───── Recorded data

-- ==== Sys2Proof/Machine/Delivery.lean ====
section
/-! DEFINITION. The Commit Unit: the slots this station drives (R19 to R21), the outcome of a delivered frame (R22),
and the six steps of one delivery (R23 to R37). -/

namespace Sys2Proof.Machine

/-! ### Slots driven -/

/-- The check of R20 on an epoch-bearing frame at an ACTIVE station: the epoch, and the sender's status. -/
def State.epochCheck (s : State) (sender : StationId) (c : Content) : Bool :=
  decide (c.epoch? = s.commit.epoch) &&
    (if c.kind = .ready then statusIn s.table.members sender == .joining
     else statusIn s.table.members sender == .active)

/-- The slots an ACTIVE station drives for another station's frame without a format fault (Table 2-1). -/
def State.activeDrive (s : State) (sender : StationId) (c : Content) : DriveRecord :=
  if epochBearing c.kind then
    { reject := false, agree := s.epochCheck sender c, dissent := !s.epochCheck sender c }
  else { DriveRecord.empty with dissent := c.kind == .genesis }

/-- The slots driven for a frame this station did not send (Table 2-1); `content` is none with a format fault. -/
def State.driveFor (s : State) (sender : StationId) (content : Option Content) : DriveRecord :=
  if s.ctrl.station.silent then .empty
  else
    match content with
    | none => { DriveRecord.empty with reject := true }
    | some c => if s.ctrl.station = .active then s.activeDrive sender c else .empty

/-- The drive record of the sender of a frame (R21). -/
def ownDrive (bitFault : Bool) : DriveRecord := { DriveRecord.empty with reject := bitFault }

/-! ### Outcomes -/

/-- The outcome of a frame at this station (R22, R31). -/
inductive Verdict where
  | passed
  | rejected
  | dissented (agree : Bool)
  | slotFault
  deriving DecidableEq, Repr

/-- A slot driven dominant was sampled recessive (R22). -/
def driveMissed (d : DriveRecord) (s : Slots) : Bool :=
  (d.reject && !s.reject) || (d.agree && !s.agree) || (d.dissent && !s.dissent)

/-- The outcome by the sampled slots (R22, Table 2-2). -/
def verdictOf (d : DriveRecord) (s : Slots) : Verdict :=
  if driveMissed d s then .slotFault
  else if s.reject then .rejected
  else if s.dissent then .dissented s.agree
  else .passed

/-- A delivery at the Commit Unit: the frame, if its contents were assembled without a format fault; whether this
station sent it; its outcome; and what this station drove. -/
structure Delivery where
  frame   : Option Frame
  own     : Bool
  verdict : Verdict
  drove   : DriveRecord
  deriving DecidableEq, Repr

/-- The kind of the delivered frame. -/
def Delivery.kind? (d : Delivery) : Option Kind := d.frame.map (·.content.kind)

/-- The station falls out of step in this delivery (R24, R25, R30, R31, R37). -/
def State.outOfStepBy (s : State) (d : Delivery) : Bool :=
  match d.verdict with
  | .slotFault => s.table.validity == .complete
  | .dissented agree =>
      if d.own then !agree && (d.kind?.map epochBearing).getD false
      else s.ctrl.station == .active && d.drove.dissent && agree
  | .passed => !d.own && s.ctrl.station == .synced && d.kind? == some .genesis
  | .rejected => false

/-- The report on an own frame by its outcome, before the count is looked at (Table 2-4). -/
def State.reportOf (s : State) (d : Delivery) : OfferEnd :=
  match d.verdict with
  | .passed => .passed
  | .rejected => .retry
  | .dissented agree =>
      match d.kind? with
      | some .genesis => .dropped
      | some k => if epochBearing k && !agree then .dropped else .retry
      | none => .retry
  | .slotFault => if s.table.validity = .complete then .dropped else .retry

/-! ### The steps of one delivery (R36) -/

/-- Step 2: the heard notice (R28). -/
def State.stepHeard (s : State) (d : Delivery) : State :=
  match d.frame with
  | some f => if d.own then s else s.heard f.sender f.content.kind
  | none => s

/-- A committed frame other than GENESIS (R26, R27). -/
def State.commitChange (s : State) (sender : StationId) (c : Change) : State :=
  if s.table.validity = .complete then s.applyCommit sender c else s.logCommit { sender, change := c }

/-- A committed GENESIS (R30). -/
def State.commitGenesis (s : State) (own : Bool) : State := if own then s.ownGenesis else s.otherGenesis

/-- An accepted SNAPSHOT (R29). -/
def State.acceptSegment (s : State) (d : Delivery) (sender target : StationId) (e j : Word16) (seg : Segment) : State :=
  if d.own then s.segmentAccepted
  else if target = s.ctrl.id then s.takeSegment sender e j seg
  else s

/-- Step 3 for a passed frame: applied, handed on or accepted by its kind (R26, R27, R29, R30). An accepted PRESENCE
adds nothing to its heard notice and its report (R76). -/
def State.stepPassed (s : State) (d : Delivery) (f : Frame) : State :=
  match f.content with
  | .genesis => s.commitGenesis d.own
  | .snapshot target e j seg => s.acceptSegment d f.sender target e j seg
  | .presence _ => s
  | .join => s.commitChange f.sender .join
  | .leave _ => s.commitChange f.sender .leave
  | .ready _ => s.commitChange f.sender .ready
  | .evict _ x => s.commitChange f.sender (.evict x)
  | .acquire _ l m t => s.commitChange f.sender (.acquire l m t)
  | .release _ l => s.commitChange f.sender (.release l)
  | .cancel _ l => s.commitChange f.sender (.cancel l)

/-- Step 3: what the outcome does before the reports; a slot fault at a station without a COMPLETE table is a log gap
(R31, R32). -/
def State.stepApply (s : State) (d : Delivery) : State :=
  match d.verdict, d.frame with
  | .passed, some f => s.stepPassed d f
  | .slotFault, _ => if s.table.validity = .complete then s else s.logGap
  | _, _ => s

/-- A commit of this delivery was applied at this station (R36 step 4, R103). -/
def State.commitsAt (s : State) (d : Delivery) : Bool :=
  d.verdict == .passed &&
    match d.frame with
    | some f =>
        match f.content with
        | .genesis => d.own
        | .snapshot _ _ _ _ | .presence _ => false
        | _ => s.table.validity == .complete
    | none => false

/-- Step 4: the donor side's evaluation after a commit at an ACTIVE station (R103). -/
def State.stepEvaluate (s : State) (committed : Bool) : State :=
  if committed && s.ctrl.station == .active then s.evaluateDonor else s

/-- A rise of the consecutive-failure count (R33). -/
def State.countFailure (s : State) : State := s.setCommit { s.commit with failures := s.commit.failures + 1 }

/-- A RETRY that brings the count to 16 (R33). -/
def State.reachesLimit (s : State) : Bool := decide (Config.failureLimit ≤ s.commit.failures + 1)

/-- Step 5 for an own frame that passed: the count returns to 0 (R33). -/
def State.reportPassed (s : State) : State := (s.setCommit { s.commit with failures := 0 }).endOffer .passed

/-- Step 5 for an own frame to be offered again: the count rises, and at 16 the report is DROPPED in place of RETRY
(R33). -/
def State.reportRetry (s : State) : State :=
  if s.reachesLimit then (s.setCommit { s.commit with failures := Config.failureLimit }).endOffer .dropped
  else s.countFailure.endOffer .retry

/-- Step 5 for an own frame dropped: a dissented GENESIS takes its founder back to SEEKING (R24, R90). -/
def State.reportDropped (s : State) (d : Delivery) : State :=
  let t := s.endOffer .dropped
  if d.kind? = some .genesis ∧ d.verdict ≠ .slotFault then t.abandonFounding else t

/-- Step 5: the count and the report, for an own frame (R33, R135). -/
def State.stepReport (s : State) (d : Delivery) (r : OfferEnd) : State :=
  match r with
  | .passed => s.reportPassed
  | .retry => s.reportRetry
  | .dropped => s.reportDropped d
  | .lost => s

/-- Step 6: falling out of step, or FAULT at a count of 16 (R34, R37). -/
def State.stepLeave (s : State) (outOfStep limit : Bool) : State :=
  if outOfStep then s.fallOutOfStep else if limit then s.enterFault .rejectLimit else s

/-- One delivery taken whole, in the order of R36. -/
def State.deliver (s : State) (d : Delivery) : State :=
  let r := s.reportOf d
  let t := ((s.stepHeard d).stepApply d).stepEvaluate (s.commitsAt d)
  let u := if d.own then t.stepReport d r else t
  u.stepLeave (s.outOfStepBy d) (d.own && r == .retry && t.reachesLimit)

end Sys2Proof.Machine
end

──────────

**The problem:** Go through the listing, and whenever a line contains the string "some", copy that line.

**Task response:**
    | some c => if s.ctrl.station = .active then s.activeDrive sender c else .empty
  | .passed => !d.own && s.ctrl.station == .synced && d.kind? == some .genesis
      | some .genesis => .dropped
      | some k => if epochBearing k && !agree then .dropped else .retry
  | some f => if d.own then s else s.heard f.sender f.content.kind
  | .passed, some f => s.stepPassed d f
    | some f =>
  if d.kind? = some .genesis ∧ d.verdict ≠ .slotFault then t.abandonFounding else t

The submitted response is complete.